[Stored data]

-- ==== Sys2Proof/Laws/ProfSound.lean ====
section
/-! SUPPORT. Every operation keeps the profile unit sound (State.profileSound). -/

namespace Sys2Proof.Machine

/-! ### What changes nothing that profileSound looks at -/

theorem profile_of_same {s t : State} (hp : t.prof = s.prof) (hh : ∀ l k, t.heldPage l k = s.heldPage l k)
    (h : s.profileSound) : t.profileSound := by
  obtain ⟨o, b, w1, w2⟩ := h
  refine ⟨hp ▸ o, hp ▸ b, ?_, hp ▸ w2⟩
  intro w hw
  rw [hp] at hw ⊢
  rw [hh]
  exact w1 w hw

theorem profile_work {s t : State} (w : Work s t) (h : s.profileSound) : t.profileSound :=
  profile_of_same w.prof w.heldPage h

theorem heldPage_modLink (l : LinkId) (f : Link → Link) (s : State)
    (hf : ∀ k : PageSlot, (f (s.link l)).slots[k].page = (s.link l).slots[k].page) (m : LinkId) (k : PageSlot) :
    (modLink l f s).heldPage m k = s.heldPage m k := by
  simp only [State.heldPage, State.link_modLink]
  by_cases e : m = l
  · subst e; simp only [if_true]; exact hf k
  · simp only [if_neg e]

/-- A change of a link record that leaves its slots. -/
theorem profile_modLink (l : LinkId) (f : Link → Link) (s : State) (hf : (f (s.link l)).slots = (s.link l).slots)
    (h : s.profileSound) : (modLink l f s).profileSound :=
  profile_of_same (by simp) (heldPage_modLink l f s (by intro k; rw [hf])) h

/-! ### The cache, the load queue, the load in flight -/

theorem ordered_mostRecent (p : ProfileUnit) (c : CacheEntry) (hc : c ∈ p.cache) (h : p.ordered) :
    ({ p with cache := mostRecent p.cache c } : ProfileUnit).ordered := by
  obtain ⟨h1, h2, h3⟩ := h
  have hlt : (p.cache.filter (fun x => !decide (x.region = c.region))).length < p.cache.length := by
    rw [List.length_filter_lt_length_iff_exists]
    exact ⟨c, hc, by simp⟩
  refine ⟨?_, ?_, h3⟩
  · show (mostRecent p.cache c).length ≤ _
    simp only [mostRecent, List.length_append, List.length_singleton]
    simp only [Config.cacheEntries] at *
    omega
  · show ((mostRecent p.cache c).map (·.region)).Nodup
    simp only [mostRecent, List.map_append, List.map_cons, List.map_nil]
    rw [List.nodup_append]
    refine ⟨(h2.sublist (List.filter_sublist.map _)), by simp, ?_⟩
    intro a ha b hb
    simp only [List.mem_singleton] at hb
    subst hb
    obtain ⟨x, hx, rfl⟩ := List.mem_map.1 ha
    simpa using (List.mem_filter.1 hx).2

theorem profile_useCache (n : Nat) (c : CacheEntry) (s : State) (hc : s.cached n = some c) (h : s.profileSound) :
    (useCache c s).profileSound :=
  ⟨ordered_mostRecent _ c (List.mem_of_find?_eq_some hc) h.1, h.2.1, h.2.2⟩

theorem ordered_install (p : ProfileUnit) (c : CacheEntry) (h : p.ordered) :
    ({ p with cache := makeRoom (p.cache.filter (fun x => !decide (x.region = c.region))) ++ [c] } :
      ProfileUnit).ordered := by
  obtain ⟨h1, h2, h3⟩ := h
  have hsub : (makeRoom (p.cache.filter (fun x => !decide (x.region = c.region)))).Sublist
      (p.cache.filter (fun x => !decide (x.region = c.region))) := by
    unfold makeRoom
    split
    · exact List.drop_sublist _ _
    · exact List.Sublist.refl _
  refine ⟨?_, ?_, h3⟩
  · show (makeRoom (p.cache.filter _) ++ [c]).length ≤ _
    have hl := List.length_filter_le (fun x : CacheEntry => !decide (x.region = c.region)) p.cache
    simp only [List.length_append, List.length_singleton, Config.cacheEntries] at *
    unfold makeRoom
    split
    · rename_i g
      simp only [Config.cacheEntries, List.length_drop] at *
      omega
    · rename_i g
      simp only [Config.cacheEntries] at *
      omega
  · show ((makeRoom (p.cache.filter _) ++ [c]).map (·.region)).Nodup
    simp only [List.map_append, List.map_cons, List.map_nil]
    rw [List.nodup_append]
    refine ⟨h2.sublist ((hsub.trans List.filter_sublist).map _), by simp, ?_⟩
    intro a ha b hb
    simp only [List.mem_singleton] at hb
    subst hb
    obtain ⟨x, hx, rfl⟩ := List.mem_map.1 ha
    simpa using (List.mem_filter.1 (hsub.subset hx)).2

Problem details >>
Transcribe the records in full, keeping every character as it is.

Output below >>
-- ==== Sys2Proof/Laws/ProfSound.lean ====
section
/-! SUPPORT. Every operation keeps the profile unit sound (State.profileSound). -/

namespace Sys2Proof.Machine

/-! ### What changes nothing that profileSound looks at -/

theorem profile_of_same {s t : State} (hp : t.prof = s.prof) (hh : ∀ l k, t.heldPage l k = s.heldPage l k)
    (h : s.profileSound) : t.profileSound := by
  obtain ⟨o, b, w1, w2⟩ := h
  refine ⟨hp ▸ o, hp ▸ b, ?_, hp ▸ w2⟩
  intro w hw
  rw [hp] at hw ⊢
  rw [hh]
  exact w1 w hw

theorem profile_work {s t : State} (w : Work s t) (h : s.profileSound) : t.profileSound :=
  profile_of_same w.prof w.heldPage h

theorem heldPage_modLink (l : LinkId) (f : Link → Link) (s : State)
    (hf : ∀ k : PageSlot, (f (s.link l)).slots[k].page = (s.link l).slots[k].page) (m : LinkId) (k : PageSlot) :
    (modLink l f s).heldPage m k = s.heldPage m k := by
  simp only [State.heldPage, State.link_modLink]
  by_cases e : m = l
  · subst e; simp only [if_true]; exact hf k
  · simp only [if_neg e]

/-- A change of a link record that leaves its slots. -/
theorem profile_modLink (l : LinkId) (f : Link → Link) (s : State) (hf : (f (s.link l)).slots = (s.link l).slots)
    (h : s.profileSound) : (modLink l f s).profileSound :=
  profile_of_same (by simp) (heldPage_modLink l f s (by intro k; rw [hf])) h

/-! ### The cache, the load queue, the load in flight -/

theorem ordered_mostRecent (p : ProfileUnit) (c : CacheEntry) (hc : c ∈ p.cache) (h : p.ordered) :
    ({ p with cache := mostRecent p.cache c } : ProfileUnit).ordered := by
  obtain ⟨h1, h2, h3⟩ := h
  have hlt : (p.cache.filter (fun x => !decide (x.region = c.region))).length < p.cache.length := by
    rw [List.length_filter_lt_length_iff_exists]
    exact ⟨c, hc, by simp⟩
  refine ⟨?_, ?_, h3⟩
  · show (mostRecent p.cache c).length ≤ _
    simp only [mostRecent, List.length_append, List.length_singleton]
    simp only [Config.cacheEntries] at *
    omega
  · show ((mostRecent p.cache c).map (·.region)).Nodup
    simp only [mostRecent, List.map_append, List.map_cons, List.map_nil]
    rw [List.nodup_append]
    refine ⟨(h2.sublist (List.filter_sublist.map _)), by simp, ?_⟩
    intro a ha b hb
    simp only [List.mem_singleton] at hb
    subst hb
    obtain ⟨x, hx, rfl⟩ := List.mem_map.1 ha
    simpa using (List.mem_filter.1 hx).2

theorem profile_useCache (n : Nat) (c : CacheEntry) (s : State) (hc : s.cached n = some c) (h : s.profileSound) :
    (useCache c s).profileSound :=
  ⟨ordered_mostRecent _ c (List.mem_of_find?_eq_some hc) h.1, h.2.1, h.2.2⟩

theorem ordered_install (p : ProfileUnit) (c : CacheEntry) (h : p.ordered) :
    ({ p with cache := makeRoom (p.cache.filter (fun x => !decide (x.region = c.region))) ++ [c] } :
      ProfileUnit).ordered := by
  obtain ⟨h1, h2, h3⟩ := h
  have hsub : (makeRoom (p.cache.filter (fun x => !decide (x.region = c.region)))).Sublist
      (p.cache.filter (fun x => !decide (x.region = c.region))) := by
    unfold makeRoom
    split
    · exact List.drop_sublist _ _
    · exact List.Sublist.refl _
  refine ⟨?_, ?_, h3⟩
  · show (makeRoom (p.cache.filter _) ++ [c]).length ≤ _
    have hl := List.length_filter_le (fun x : CacheEntry => !decide (x.region = c.region)) p.cache
    simp only [List.length_append, List.length_singleton, Config.cacheEntries] at *
    unfold makeRoom
    split
    · rename_i g
      simp only [Config.cacheEntries, List.length_drop] at *
      omega
    · rename_i g
      simp only [Config.cacheEntries] at *
      omega
  · show ((makeRoom (p.cache.filter _) ++ [c]).map (·.region)).Nodup
    simp only [List.map_append, List.map_cons, List.map_nil]
    rw [List.nodup_append]
    refine ⟨h2.sublist ((hsub.trans List.filter_sublist).map _), by simp, ?_⟩
    intro a ha b hb
    simp only [List.mem_singleton] at hb
    subst hb
    obtain ⟨x, hx, rfl⟩ := List.mem_map.1 ha
    simpa using (List.mem_filter.1 (hsub.subset hx)).2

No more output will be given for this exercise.